Brand Health Studies: What They Measure and What They Miss

A brand health study is a structured research programme that measures how a brand is perceived, recalled, and trusted across its target audience at a given point in time. Done well, it gives you a diagnostic baseline: where you stand competitively, which brand attributes are landing, and where perception diverges from the position you intended to own.

Done poorly, it gives you a deck full of index scores that look authoritative, cost a significant amount of money, and tell you almost nothing you can act on.

I’ve seen both. More often than I’d like, I’ve seen the latter dressed up as the former.

Key Takeaways

  • Brand health studies measure perception at a point in time, not brand strength over time. Frequency and consistency of measurement matter more than any single wave.
  • The most common failure mode is commissioning a study without a clear decision it’s meant to inform. Data without a question is just noise with a price tag.
  • Awareness scores are the least useful metric in most brand health studies. Consideration, preference, and brand-attributed distinctiveness tell you far more.
  • Qualitative and quantitative research answer different questions. Running one without the other leaves significant gaps in your understanding.
  • Brand health data only becomes commercially useful when it’s connected to business performance metrics, not reported in isolation by the brand team.

Why Most Brand Health Studies Fail Before They Start

The failure usually happens in the brief, not the fieldwork. A brand team decides it needs a brand health study, commissions a research agency, and the research agency delivers what it was asked to deliver: a tracker with awareness, consideration, preference, and NPS broken out by demographic segment. The numbers come back. Everyone nods. The deck gets filed.

Nobody asked what decision the research was supposed to support. Nobody defined what “good” looks like for their category. Nobody connected the outputs to the commercial model.

When I was running an agency and we were pitching for a retained brand strategy engagement, I’d always ask prospective clients one question before we discussed methodology: “What will you do differently depending on what the research finds?” If they couldn’t answer that, the study wasn’t ready to be commissioned. The question wasn’t designed to be difficult. It was designed to separate research that would drive decisions from research that would confirm a narrative someone had already written.

Brand health measurement is a serious discipline, and there’s a useful primer on how to measure brand awareness from SEMrush that covers the mechanics well. But mechanics are the easy part. The hard part is knowing what you’re actually trying to find out.

What a Brand Health Study Actually Measures

A well-constructed brand health study typically covers four layers of measurement, each serving a different strategic purpose.

Awareness

Spontaneous (unaided) awareness tells you whether your brand comes to mind unprompted when someone thinks about your category. Prompted awareness tells you whether people recognise your brand when shown it. Both matter, but spontaneous awareness is the more commercially significant metric because it reflects the mental availability that drives consideration without paid intervention.

The trap is treating awareness as the destination. I’ve sat in too many brand reviews where a high awareness score was presented as evidence of brand health. Awareness is table stakes in a mature category. It tells you you’re in the room. It doesn’t tell you whether anyone wants to talk to you.

Consideration and Preference

Consideration measures whether someone would include your brand in their shortlist when making a purchase decision. Preference measures whether they’d choose you over alternatives when the shortlist is established. The gap between awareness and consideration is where most brand problems actually live, and it’s the gap that brand health studies most frequently underexamine.

BCG’s research on most-recommended brands makes a related point: brands that earn genuine advocacy tend to outperform on both consideration and preference metrics over time, not because of awareness campaigns, but because of delivery. That’s a useful corrective to the instinct to solve a consideration problem with more media spend.

Brand Attributes and Associations

This is where brand health studies get genuinely interesting, and where the quality of the research design makes the biggest difference. Attribute tracking measures whether specific qualities, credibility, innovation, value, reliability, are associated with your brand versus competitors. When done well, this tells you whether your positioning is landing. When done lazily, it tells you that people think your brand is “trustworthy” and “good quality,” which is what people say about almost every brand they don’t actively dislike.

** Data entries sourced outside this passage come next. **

/-- PEER (R283). -/
def execPeer (dt : Nat) (link : Link) (bytes : List Byte) (s : State) : Host.Outcome State Fault Refusal :=
  s.act dt fun d => d.recvBytes link bytes

/-- DELIV (R418). -/
def execDeliv (dt : Nat) (link : Link) (bytes : List Byte) (s : State) : Host.Outcome State Fault Refusal :=
  s.act dt fun d => d.recvBytes link bytes

/-- KEEP (R428). -/
def execKeep (dt : Nat) (link : Link) (bytes : List Byte) (s : State) : Host.Outcome State Fault Refusal :=
  s.act dt fun d => d.recvBytes link bytes

/-- KEEP_SEND (R427): in a keep-alive entry. -/
def execKeepSend (dt : Nat) (s : State) : Host.Outcome State Fault Refusal :=
  s.act dt fun d => if d.taskNow .keepAlive then d.keepSend else d

/-- FRAME_CRC_FAILURE (R393): a frame whose CRC fails, or one that ends in ABORT. -/
def execFrameCrcFailure (dt : Nat) (link : Link) (bytes : List Byte) (aborted : Bool) (s : State) :
    Host.Outcome State Fault Refusal :=
  s.act dt fun d => if aborted then d.recvBad link false else d.recvBytes link bytes

/-- MALFORMED_FRAME (R389). -/
def execMalformedFrame (dt : Nat) (link : Link) (bytes : List Byte) (s : State) : Host.Outcome State Fault Refusal :=
  s.act dt fun d => d.recvBytes link bytes

/-- UNKNOWN_ORDERED_SET (R385). -/
def execUnknownOrderedSet (dt : Nat) (link : Link) (code : Byte) (s : State) : Host.Outcome State Fault Refusal :=
  s.act dt fun d => d.onWire fun d => d.unknownSet link code.toNat

/-! ### Modes and power -/

/-- ON_HIGH (R128). -/
def execOnHigh (dt : Nat) (s : State) : Host.Outcome State Fault Refusal := s.act dt fun d => d.onPinTo true

/-- ON_LOW (R128). -/
def execOnLow (dt : Nat) (s : State) : Host.Outcome State Fault Refusal := s.act dt fun d => d.onPinTo false

/-- PFAIL_ASSERTED (R129). -/
def execPfailAsserted (dt : Nat) (s : State) : Host.Outcome State Fault Refusal := s.act dt fun d => d.pfailPinTo true

/-- PFAIL_DEASSERTED (R131). -/
def execPfailDeasserted (dt : Nat) (s : State) : Host.Outcome State Fault Refusal := s.act dt fun d => d.pfailPinTo false

/-- PORT_CS_WAKE (R149), once the port's reset input is released. -/
def execPortCsWake (dt : Nat) (port : Port) (s : State) : Host.Outcome State Fault Refusal :=
  s.act dt fun d => if (d.port port).vddio && !(d.port port).rstLow then d.wakeSource .portCs port else d

/-- WAKE_TIMER_EXPIRY (R155): `seconds` 0 is off. -/
def execWakeTimerExpiry (dt : Nat) (s : State) : Host.Outcome State Fault Refusal :=
  s.act dt fun d => if d.pw.wakeTmr = 0 then d else d.wakeSource .timer .a

/-- WAKE_ATTEMPT_START (R135, R142). -/
def execWakeAttemptStart (dt : Nat) (s : State) : Host.Outcome State Fault Refusal := s.act dt Dev.attemptStart

/-- WAKE_ATTEMPT_TIMEOUT (R142). -/
def execWakeAttemptTimeout (dt : Nat) (missing : WakeCond) (s : State) : Host.Outcome State Fault Refusal :=
  s.act dt fun d => d.attemptFails missing

/-- COPY_CHECK_COMPLETE (R114): the bytes of the candidate at the head. -/
def execCopyCheckComplete (dt : Nat) (copy : List Byte) (s : State) : Host.Outcome State Fault Refusal :=
  s.act dt fun d => d.copyChecked copy

/-- PHASE_BOUNDARY (R136, R139): a boundary within LOAD or FILL, or the end of a phase of the start. -/
def execPhaseBoundary (dt : Nat) (s : State) : Host.Outcome State Fault Refusal :=
  s.act dt fun d =>
    if d.pw.mode = .wake ∨ d.pw.mode = .load ∨ d.pw.mode = .fill ∨ d.pw.mode = .test then d.phase id else d

/-- FILL_COMPLETE (R200). -/
def execFillComplete (dt : Nat) (s : State) : Host.Outcome State Fault Refusal := s.act dt Dev.fillDone

/-- TEST_COMPLETE (R138). -/
def execTestComplete (dt : Nat) (passed : Bool) (s : State) : Host.Outcome State Fault Refusal :=
  s.act dt fun d => d.testEnd passed

/-- RETAIN_ENTRY_COMPLETE (R147). -/
def execRetainEntryComplete (dt : Nat) (s : State) : Host.Outcome State Fault Refusal := s.act dt Dev.retainDone

/-- VDD_POWER_ON (R134). -/
def execVddPowerOn (dt : Nat) (s : State) : Host.Outcome State Fault Refusal := s.always dt Dev.powerOn

/-- VDD_BROWN_OUT (R498). -/
def execVddBrownOut (dt : Nat) (s : State) : Host.Outcome State Fault Refusal := s.always dt Dev.brownOut

/-- VDDIO_RISE (R503). -/
def execVddioRise (dt : Nat) (port : Port) (highRange : Bool) (s : State) : Host.Outcome State Fault Refusal :=
  s.always dt fun d => d.vddioUp port highRange

/-- VDDIO_FALL (R503). -/
def execVddioFall (dt : Nat) (port : Port) (s : State) : Host.Outcome State Fault Refusal :=
  s.always dt fun d => d.vddioDown port

/-- CLOCK_LOSS (R499). -/
def execClockLoss (dt : Nat) (s : State) : Host.Outcome State Fault Refusal := s.act dt Dev.clockLoss

/-- TEST_PIN_HIGH (R500). -/
def execTestPinHigh (dt : Nat) (s : State) : Host.Outcome State Fault Refusal :=
  s.always dt fun d =>
    if d.pw.powered then d.newLevels fun x => { x with testHigh := true } else { d with pw := { d.pw with testHigh := true } }

/-- TEST_PIN_LOW (R500). -/
def execTestPinLow (dt : Nat) (s : State) : Host.Outcome State Fault Refusal :=
  s.always dt fun d =>
    if d.pw.powered then d.newLevels fun x => { x with testHigh := false }
    else { d with pw := { d.pw with testHigh := false } }

/-- JTAG_EXTEST (R508). -/
def execJtagExtest (dt : Nat) (cells : List Bool) (s : State) : Host.Outcome State Fault Refusal :=
  s.act dt fun d => d.jtagBoundary .extest cells

/-- JTAG_IDCODE (R508). -/
def execJtagIdcode (dt : Nat) (s : State) : Host.Outcome State Fault Refusal :=
  s.act dt fun d => { d with jt := { d.jt with shifted := 0x1E01456B } }.jtagSelect .idcode false

/-- JTAG_SAMPLE_PRELOAD (R508). -/
def execJtagSamplePreload (dt : Nat) (cells : List Bool) (s : State) : Host.Outcome State Fault Refusal :=
  s.act dt fun d => d.jtagBoundary .sample cells

/-- JTAG_BYPASS (R508). -/
def execJtagBypass (dt : Nat) (s : State) : Host.Outcome State Fault Refusal :=
  s.act dt fun d => { d with jt := { d.jt with shifted := 0 } }.jtagSelect .bypass false

/-- JTAG_TEST_LOGIC_RESET (R508). -/
def execJtagTestLogicReset (dt : Nat) (s : State) : Host.Outcome State Fault Refusal :=
  s.act dt fun d => { d with jt := { d.jt with shifted := 0x1E01456B } }.jtagSelect .idcode true

/-! ### The harness -/

/-- HARNESS_MEASUREMENT (R447). -/
def execHarnessMeasurement (dt : Nat) (m : Measurement) (s : State) : Host.Outcome State Fault Refusal :=
  s.act dt fun d => d.monitor fun p => p.measure m

/-- FRZ_WIRE_TEST (R453). -/
def execFrzWireTest (dt : Nat) (wire : FrzWire) (crossed : Bool) (s : State) : Host.Outcome State Fault Refusal :=
  s.act dt fun d => d.monitor fun p => p.test wire crossed

/-- FRZ_PAIR_FILTERED (R452). -/
def execFrzPairFiltered (dt : Nat) (pair : PairState) (s : State) : Host.Outcome State Fault Refusal :=
  s.act dt fun d => d.monitor fun p => p.setPair pair

/-! ### Replay -/

/-- LOGBOOK_EXPORT (R476). -/
def execLogbookExport (dt : Nat) (port : Port) (s : State) : Host.Outcome State Fault Refusal :=
  s.act dt fun d => d.onCommand port 0x0071 fun c d => d.exportRun port c

/-- REPLAY_START (R477). -/
def execReplayStart (dt : Nat) (port : Port) (s : State) : Host.Outcome State Fault Refusal :=
  s.act dt fun d => d.onCommand port 0x0072 fun c d => d.replayStart port c

/-- REPLAY_FETCH_COMPLETE (R477). -/
def execReplayFetchComplete (dt : Nat) (s : State) : Host.Outcome State Fault Refusal := s.act dt Dev.fetchDone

The attributes you track need to be category-specific and differentiating. Generic attributes produce generic data. If you want to understand whether your brand owns a distinctive position in the market, you need to be testing for the specific associations that would signal that position is working, not the ones that make the brand team feel good.

Net Promoter Score and Sentiment

NPS has become almost universal in brand health tracking, partly because it’s simple to explain to a board and partly because it provides a single number that’s easy to trend over time. Its limitations are well-documented. It conflates satisfaction with advocacy, it’s heavily influenced by recency effects, and it can be gamed by how and when you ask the question.

I’d use NPS as one signal among several, not as the headline metric for brand health. The more useful question is whether your promoters and detractors are changing in composition, not just in ratio. Who is promoting you, and who is detracting? That segmentation often tells you more than the score itself.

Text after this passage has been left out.